I had promised you a note on the NV (2006) Ulysse Collin BdN – which I in fact have tasted. However there was a small problem. I brought the bottle to a small get-together with some friends at the newly opened restaurant Melee. However when I handed over the bottle it was freezing cold and just a few minutes later the sommelier poured it into our glasses. Impossible to judge at such low temperature and it was certainly not good. The alcohol felt dominant and it reminded me of a condrieu. It was also extremely tight and no way near what I recall in Champagne, when I tasted it with Olivier Collin in April-2009. Sure with air, some nutty flavours came forward, but never did it impress me. I had hoped to re-taste it later in January, but haven’t found the right occasion.
Also had the 1998 Vilmart Couer de Cuvée – which was a very odd bottle. I believe it was an off bottle.
I travelled to Stockholm in late February, to meet up with new and olds friends. The new friend(s) was likewise thirsty as me and at the very cosy wine cellar “Grappe” we shared some very nice bottles of Champagne. I didn’t take notes, but here is what I recall:
2005 Cédric Bouchard “La Bolorée”
Once again completely unique. Maybe not as sharp as the bottle I had at home, but very close. I simply loved it, although around the table one of the tasters showed concern of it’s very different profile and it’s for sure not a Champagne for everyone. But if you don’t like it – sell it to me ;-)
2005 Cédric Bouchard “La Haut Lamblee”
As with La Bolorée it’s Champagne without no fuss whatsoever. It’s crystal clear in profile, amazing sleek and energetic. The nose is filled with lime, mint, flowers and peach scents. It’s violent young, but still a bit rounder on the palate compared to the 2004, which I found a bit more precise. Constantly evolving in the glass. I will taste it again in near future.
2004 Vilmart Grand Cellier Rubis Rosé
Fruit orgy – or should I say fruit crazy. First nosedive was interesting, but then it get’s weird and falls out of balance.
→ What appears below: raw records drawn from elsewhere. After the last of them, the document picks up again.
-- ==== Sys2Proof/Laws/State.lean ====
section
/-! SUPPORT. What each named update of the state leaves in each field. -/

namespace Sys2Proof.Machine

open Sys2Proof

/-! ## setCore -/

section

variable (s : State) (c : Lcid) (k : CoreCtx)

@[simp] theorem State.setCore_pending : (s.setCore c k).pending = s.pending := rfl
@[simp] theorem State.setCore_fresh : (s.setCore c k).fresh = s.fresh := rfl
@[simp] theorem State.setCore_seqr : (s.setCore c k).seqr = s.seqr := rfl
@[simp] theorem State.setCore_work : (s.setCore c k).work = s.work := rfl
@[simp] theorem State.setCore_devIncs : (s.setCore c k).devIncs = s.devIncs := rfl
@[simp] theorem State.setCore_devPerfs : (s.setCore c k).devPerfs = s.devPerfs := rfl
@[simp] theorem State.setCore_devEvents : (s.setCore c k).devEvents = s.devEvents := rfl
@[simp] theorem State.setCore_counters : (s.setCore c k).counters = s.counters := rfl
@[simp] theorem State.setCore_perfs : (s.setCore c k).perfs = s.perfs := rfl
@[simp] theorem State.setCore_clears : (s.setCore c k).clears = s.clears := rfl
@[simp] theorem State.setCore_perfClears : (s.setCore c k).perfClears = s.perfClears := rfl
@[simp] theorem State.setCore_changes : (s.setCore c k).changes = s.changes := rfl
@[simp] theorem State.setCore_regWrites : (s.setCore c k).regWrites = s.regWrites := rfl
@[simp] theorem State.setCore_answers : (s.setCore c k).answers = s.answers := rfl
@[simp] theorem State.setCore_cmds : (s.setCore c k).cmds = s.cmds := rfl
@[simp] theorem State.setCore_plans : (s.setCore c k).plans = s.plans := rfl
@[simp] theorem State.setCore_admissions : (s.setCore c k).admissions = s.admissions := rfl
@[simp] theorem State.setCore_cores : (s.setCore c k).cores = Tab.set s.cores c.toNat k := rfl
@[simp] theorem State.setCore_crumbUnits : (s.setCore c k).crumbUnits = s.crumbUnits := rfl
@[simp] theorem State.setCore_dram : (s.setCore c k).dram = s.dram := rfl
@[simp] theorem State.setCore_words : (s.setCore c k).words = s.words := rfl
@[simp] theorem State.setCore_lostStacks : (s.setCore c k).lostStacks = s.lostStacks := rfl
@[simp] theorem State.setCore_rows : (s.setCore c k).rows = s.rows := rfl
@[simp] theorem State.setCore_newRows : (s.setCore c k).newRows = s.newRows := rfl
@[simp] theorem State.setCore_fpGen : (s.setCore c k).fpGen = s.fpGen := rfl
@[simp] theorem State.setCore_fpTick : (s.setCore c k).fpTick = s.fpTick := rfl
@[simp] theorem State.setCore_fpFlags : (s.setCore c k).fpFlags = s.fpFlags := rfl
@[simp] theorem State.setCore_fpLive : (s.setCore c k).fpLive = s.fpLive := rfl
@[simp] theorem State.setCore_stk : (s.setCore c k).stk = s.stk := rfl
@[simp] theorem State.setCore_ports : (s.setCore c k).ports = s.ports := rfl
@[simp] theorem State.setCore_rings : (s.setCore c k).rings = s.rings := rfl
@[simp] theorem State.setCore_accepted : (s.setCore c k).accepted = s.accepted := rfl
@[simp] theorem State.setCore_tlinkOut : (s.setCore c k).tlinkOut = s.tlinkOut := rfl
@[simp] theorem State.setCore_tlinkHeld : (s.setCore c k).tlinkHeld = s.tlinkHeld := rfl
@[simp] theorem State.setCore_heldAway : (s.setCore c k).heldAway = s.heldAway := rfl
@[simp] theorem State.setCore_quads : (s.setCore c k).quads = s.quads := rfl
@[simp] theorem State.setCore_therm : (s.setCore c k).therm = s.therm := rfl
@[simp] theorem State.setCore_power : (s.setCore c k).power = s.power := rfl
@[simp] theorem State.setCore_cfg : (s.setCore c k).cfg = s.cfg := rfl
@[simp] theorem State.setCore_layouts : (s.setCore c k).layouts = s.layouts := rfl
@[simp] theorem State.setCore_layoutOwners : (s.setCore c k).layoutOwners = s.layoutOwners := rfl
@[simp] theorem State.setCore_pools : (s.setCore c k).pools = s.pools := rfl
@[simp] theorem State.setCore_descs : (s.setCore c k).descs = s.descs := rfl
@[simp] theorem State.setCore_seqs : (s.setCore c k).seqs = s.seqs := rfl
@[simp] theorem State.setCore_tables : (s.setCore c k).tables = s.tables := rfl
@[simp] theorem State.setCore_shadows : (s.setCore c k).shadows = s.shadows := rfl
@[simp] theorem State.setCore_layoutCopies : (s.setCore c k).layoutCopies = s.layoutCopies := rfl
@[simp] theorem State.setCore_journal : (s.setCore c k).journal = s.journal := rfl
@[simp] theorem State.setCore_jpend : (s.setCore c k).jpend = s.jpend := rfl
@[simp] theorem State.setCore_nextJournal : (s.setCore c k).nextJournal = s.nextJournal := rfl
@[simp] theorem State.setCore_flits : (s.setCore c k).flits = s.flits := rfl
@[simp] theorem State.setCore_frames : (s.setCore c k).frames = s.frames := rfl
@[simp] theorem State.setCore_fseqs : (s.setCore c k).fseqs = s.fseqs := rfl
@[simp] theorem State.setCore_foldBuf : (s.setCore c k).foldBuf = s.foldBuf := rfl
@[simp] theorem State.setCore_absorbed : (s.setCore c k).absorbed = s.absorbed := rfl
@[simp] theorem State.setCore_edgeCredits : (s.setCore c k).edgeCredits = s.edgeCredits := rfl
@[simp] theorem State.setCore_slots : (s.setCore c k).slots = s.slots := rfl
@[simp] theorem State.setCore_records : (s.setCore c k).records = s.records := rfl
@[simp] theorem State.setCore_links : (s.setCore c k).links = s.links := rfl
@[simp] theorem State.setCore_seals : (s.setCore c k).seals = s.seals := rfl
@[simp] theorem State.setCore_sealAsked : (s.setCore c k).sealAsked = s.sealAsked := rfl
@[simp] theorem State.setCore_sealed : (s.setCore c k).sealed = s.sealed := rfl
@[simp] theorem State.setCore_sealNext : (s.setCore c k).sealNext = s.sealNext := rfl
@[simp] theorem State.setCore_chain : (s.setCore c k).chain = s.chain := rfl
@[simp] theorem State.setCore_linkCount : (s.setCore c k).linkCount = s.linkCount := rfl
@[simp] theorem State.setCore_chainTick : (s.setCore c k).chainTick = s.chainTick := rfl
@[simp] theorem State.setCore_markers : (s.setCore c k).markers = s.markers := rfl
@[simp] theorem State.setCore_ledgers : (s.setCore c k).ledgers = s.ledgers := rfl
@[simp] theorem State.setCore_cmdLog : (s.setCore c k).cmdLog = s.cmdLog := rfl
@[simp] theorem State.setCore_replay : (s.setCore c k).replay = s.replay := rfl
@[simp] theorem State.setCore_replayChanges : (s.setCore c k).replayChanges = s.replayChanges := rfl
@[simp] theorem State.setCore_evdLow : (s.setCore c k).evdLow = s.evdLow := rfl
@[simp] theorem State.setCore_teleStack : (s.setCore c k).teleStack = s.teleStack := rfl
@[simp] theorem State.setCore_teleDev : (s.setCore c k).teleDev = s.teleDev := rfl
@[simp] theorem State.setCore_staging : (s.setCore c k).staging = s.staging := rfl
@[simp] theorem State.setCore_stagedTo : (s.setCore c k).stagedTo = s.stagedTo := rfl
@[simp] theorem State.setCore_logNext : (s.setCore c k).logNext = s.logNext := rfl
@[simp] theorem State.setCore_faultMap : (s.setCore c k).faultMap = s.faultMap := rfl
@[simp] theorem State.setCore_mapDirty : (s.setCore c k).mapDirty = s.mapDirty := rfl
@[simp] theorem State.setCore_drain : (s.setCore c k).drain = s.drain := rfl
@[simp] theorem State.setCore_drainPend : (s.setCore c k).drainPend = s.drainPend := rfl
@[simp] theorem State.setCore_scrubPaused : (s.setCore c k).scrubPaused = s.scrubPaused := rfl
@[simp] theorem State.setCore_scrubPausedAt : (s.setCore c k).scrubPausedAt = s.scrubPausedAt := rfl
@[simp] theorem State.setCore_scrubPassTick : (s.setCore c k).scrubPassTick = s.scrubPassTick := rfl
@[simp] theorem State.setCore_inject : (s.setCore c k).inject = s.inject := rfl
@[simp] theorem State.setCore_scrubbed : (s.setCore c k).scrubbed = s.scrubbed := rfl
@[simp] theorem State.setCore_rereads : (s.setCore c k).rereads = s.rereads := rfl
@[simp] theorem State.setCore_lastingWords : (s.setCore c k).lastingWords = s.lastingWords := rfl
@[simp] theorem State.setCore_injWords : (s.setCore c k).injWords = s.injWords := rfl
@[simp] theorem State.setCore_lastPass : (s.setCore c k).lastPass = s.lastPass := rfl
@[simp] theorem State.setCore_corrected : (s.setCore c k).corrected = s.corrected := rfl
@[simp] theorem State.setCore_mailboxes : (s.setCore c k).mailboxes = s.mailboxes := rfl
@[simp] theorem State.setCore_sessions : (s.setCore c k).sessions = s.sessions := rfl
@[simp] theorem State.setCore_host : (s.setCore c k).host = s.host := rfl
@[simp] theorem State.setCore_eventLog : (s.setCore c k).eventLog = s.eventLog := rfl
@[simp] theorem State.setCore_nextEvent : (s.setCore c k).nextEvent = s.nextEvent := rfl
@[simp] theorem State.setCore_heldEvents : (s.setCore c k).heldEvents = s.heldEvents := rfl
@[simp] theorem State.setCore_hearth : (s.setCore c k).hearth = s.hearth := rfl
@[simp] theorem State.setCore_debugLevel : (s.setCore c k).debugLevel = s.debugLevel := rfl
@[simp] theorem State.setCore_tapOpen : (s.setCore c k).tapOpen = s.tapOpen := rfl
@[simp] theorem State.setCore_nonces : (s.setCore c k).nonces = s.nonces := rfl
@[simp] theorem State.setCore_quotes : (s.setCore c k).quotes = s.quotes := rfl
@[simp] theorem State.setCore_signingStopped : (s.setCore c k).signingStopped = s.signingStopped := rfl
@[simp] theorem State.setCore_dbg : (s.setCore c k).dbg = s.dbg := rfl
@[simp] theorem State.setCore_fuses : (s.setCore c k).fuses = s.fuses := rfl
@[simp] theorem State.setCore_mram : (s.setCore c k).mram = s.mram := rfl
@[simp] theorem State.setCore_boot : (s.setCore c k).boot = s.boot := rfl
@[simp] theorem State.setCore_pins : (s.setCore c k).pins = s.pins := rfl
@[simp] theorem State.setCore_sliceReset : (s.setCore c k).sliceReset = s.sliceReset := rfl
@[simp] theorem State.setCore_quadReset : (s.setCore c k).quadReset = s.quadReset := rfl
Enormous “happy dolphin” red fruit, with bicycle tubes, banana peel, apricot and yes…just MAD!!!. The taste is fairly similar, but holding fairly good freshness over the evening. Even if I didn’t like it at all, I can still see myself drinking something like this on a summer day - picnic overlooking a field of flowers and my kids playing. It brings you in a good mood; even it’s somewhat wacky Champagne for my palate.
Didn’t care much for this at the beginning, as it seemed to be over the hill. But it gains strength and opens up during the evening, presenting an evolved nose of coffee, mushrooms flavours and with fairly good complexity. However it falls a bit short of the palate, where it lacks structure and concentration. Overall it was still a nice glass of Champagne.
1996 Billecart-Salmon Grande Cuvée
It’s funny because I don’t drink or own that much Billecart-Salom – and I am slowly beginning to realize it’s a big mistake. This bottle simply blew my mind. It’s so razor sharp with apple and flower scents, which has an uncompromising energy. It’s scope and layers, are both spectacular concentrated - yet I am reminded how refined and elegant a Champagne producer Billecart-Salmon are. This is one of those Champagnes that make you realize than the when the 1996 vintage presents itself like this, it’s like no other vintage I have tasted.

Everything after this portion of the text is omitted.